theorem move_frame (mv : Nat) (issuer : MoveIssuer) (part : Nat) (descs : List (List Word)) (d : Dev) :
    Dev.Frame [.log, .dict, .pods, .movers, .mem, .sched, .sync, .hull, .power, .recd,
      .out] d (move mv issuer part descs d) := by
  unfold move
  repeat' (first
    | (simp (disch := first | decide | (intros; (repeat' (first | (simp (disch := decide) only [↓(Dev.enqueue_frame _ _ _ _ _ _ _).iff, ↓(Dev.finish_frame _ _ _ _ _).iff, ↓(Dev.modMover_frame _ _ _).iff, ↓(Dev.pipMoves_frame _ _ _ _ _ _).iff, ↓(Dev.startEntry_frame _ _ _).iff, ↓Dev.frame_ite, ↓Dev.frame_ite1, ↓Dev.frame_foldl, ↓Dev.frame_foldlPair, ↓Dev.frame_self, implies_true, and_self]) | (with_reducible refine And.intro ?_ ?_) | (with_reducible intro _) | split)))) only [↓(Dev.enqueue_frame _ _ _ _ _ _ _).iff, ↓(Dev.finish_frame _ _ _ _ _).iff, ↓(Dev.modMover_frame _ _ _).iff, ↓(Dev.pipMoves_frame _ _ _ _ _ _).iff, ↓(Dev.startEntry_frame _ _ _).iff, ↓Dev.frame_ite, ↓Dev.frame_ite1, ↓Dev.frame_foldl, ↓Dev.frame_foldlPair, ↓Dev.frame_self, implies_true, and_self])
    | (with_reducible refine And.intro ?_ ?_)
    | (with_reducible intro _)
    | split)

theorem execMove_frame (m : Fin 27) (issuer : MoveIssuer) (partition : Fin 8) (descs : List (List Word)) (s : State) :
    ∃ d, execMove m issuer partition descs s = .next { s with dev := d } ∧ Dev.Frame [.log, .dict, .pods, .movers,
      .mem, .sched, .sync, .hull, .power, .recd, .out] s.dev d := ⟨_, rfl, move_frame _ _ _ _ _⟩

theorem Dev.validWrite_frame (d : Dev) (mv : Nat) (own : Option Nat) (t : TDesc) (i : List Nat) (v : Bool) :
    Dev.Frame [.mem] d (Dev.validWrite d mv own t i v) := by
  unfold Dev.validWrite
  simp (disch := decide) only [↓(Dev.setValid_frame _ _ _ _ _).iff, ↓Dev.frame_ite, ↓Dev.frame_ite1, ↓Dev.frame_self,
      implies_true, and_self]

theorem Dev.writePuts_frame (d : Dev) (own : Option Nat) (td : TDesc) (l : List Put) :
    Dev.Frame [.mem] d (Dev.writePuts d own td l) := by
  unfold Dev.writePuts
  simp (disch := first | decide | (intros; (repeat' (first | (simp (disch := decide) only [↓(Dev.eltPut_frame _ _ _ _ _).iff, ↓(Dev.healElts_frame _ _ _ _).iff, ↓Dev.frame_foldl, ↓Dev.frame_foldlPair, ↓Dev.frame_self, implies_true, and_self]) | (with_reducible refine And.intro ?_ ?_) | (with_reducible intro _) | split)))) only [↓(Dev.eltPut_frame _ _ _ _ _).iff, ↓(Dev.healElts_frame _ _ _ _).iff, ↓Dev.frame_foldl, ↓Dev.frame_foldlPair, ↓Dev.frame_self, implies_true, and_self]

theorem Dev.writeMask_frame (d : Dev) (mv : Nat) (own : Option Nat) (td : TDesc) (all l : List Put) :
    Dev.Frame [.mem] d (Dev.writeMask d mv own td all l) := by
  unfold Dev.writeMask
  simp (disch := first | decide | (intros; (repeat' (first | (simp (disch := decide) only [↓(Dev.validWrite_frame _ _ _ _ _ _).iff, ↓Dev.frame_ite, ↓Dev.frame_ite1, ↓Dev.frame_foldl, ↓Dev.frame_foldlPair, ↓Dev.frame_self, implies_true, and_self]) | (with_reducible refine And.intro ?_ ?_) | (with_reducible intro _) | split)))) only [↓(Dev.validWrite_frame _ _ _ _ _ _).iff, ↓Dev.frame_ite, ↓Dev.frame_ite1, ↓Dev.frame_foldl, ↓Dev.frame_foldlPair, ↓Dev.frame_self, implies_true, and_self]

_WORK TO BE COMPLETED_: Among the entries above, identify all lines with "disch" and copy them.

_SOLUTION TO THIS PROBLEM_:
    | (simp (disch := first | decide | (intros; (repeat' (first | (simp (disch := decide) only [↓(Dev.enqueue_frame _ _ _ _ _ _ _).iff, ↓(Dev.finish_frame _ _ _ _ _).iff, ↓(Dev.modMover_frame _ _ _).iff, ↓(Dev.pipMoves_frame _ _ _ _ _ _).iff, ↓(Dev.startEntry_frame _ _ _).iff, ↓Dev.frame_ite, ↓Dev.frame_ite1, ↓Dev.frame_foldl, ↓Dev.frame_foldlPair, ↓Dev.frame_self, implies_true, and_self]) | (with_reducible refine And.intro ?_ ?_) | (with_reducible intro _) | split)))) only [↓(Dev.enqueue_frame _ _ _ _ _ _ _).iff, ↓(Dev.finish_frame _ _ _ _ _).iff, ↓(Dev.modMover_frame _ _ _).iff, ↓(Dev.pipMoves_frame _ _ _ _ _ _).iff, ↓(Dev.startEntry_frame _ _ _).iff, ↓Dev.frame_ite, ↓Dev.frame_ite1, ↓Dev.frame_foldl, ↓Dev.frame_foldlPair, ↓Dev.frame_self, implies_true, and_self])
  simp (disch := decide) only [↓(Dev.setValid_frame _ _ _ _ _).iff, ↓Dev.frame_ite, ↓Dev.frame_ite1, ↓Dev.frame_self,
  simp (disch := first | decide | (intros; (repeat' (first | (simp (disch := decide) only [↓(Dev.eltPut_frame _ _ _ _ _).iff, ↓(Dev.healElts_frame _ _ _ _).iff, ↓Dev.frame_foldl, ↓Dev.frame_foldlPair, ↓Dev.frame_self, implies_true, and_self]) | (with_reducible refine And.intro ?_ ?_) | (with_reducible intro _) | split)))) only [↓(Dev.eltPut_frame _ _ _ _ _).iff, ↓(Dev.healElts_frame _ _ _ _).iff, ↓Dev.frame_foldl, ↓Dev.frame_foldlPair, ↓Dev.frame_self, implies_true, and_self]
  simp (disch := first | decide | (intros; (repeat' (first | (simp (disch := decide) only [↓(Dev.validWrite_frame _ _ _ _ _ _).iff, ↓Dev.frame_ite, ↓Dev.frame_ite1, ↓Dev.frame_foldl, ↓Dev.frame_foldlPair, ↓Dev.frame_self, implies_true, and_self]) | (with_reducible refine And.intro ?_ ?_) | (with_reducible intro _) | split)))) only [↓(Dev.validWrite_frame _ _ _ _ _ _).iff, ↓Dev.frame_ite, ↓Dev.frame_ite1, ↓Dev.frame_foldl, ↓Dev.frame_foldlPair, ↓Dev.frame_self, implies_true, and_self]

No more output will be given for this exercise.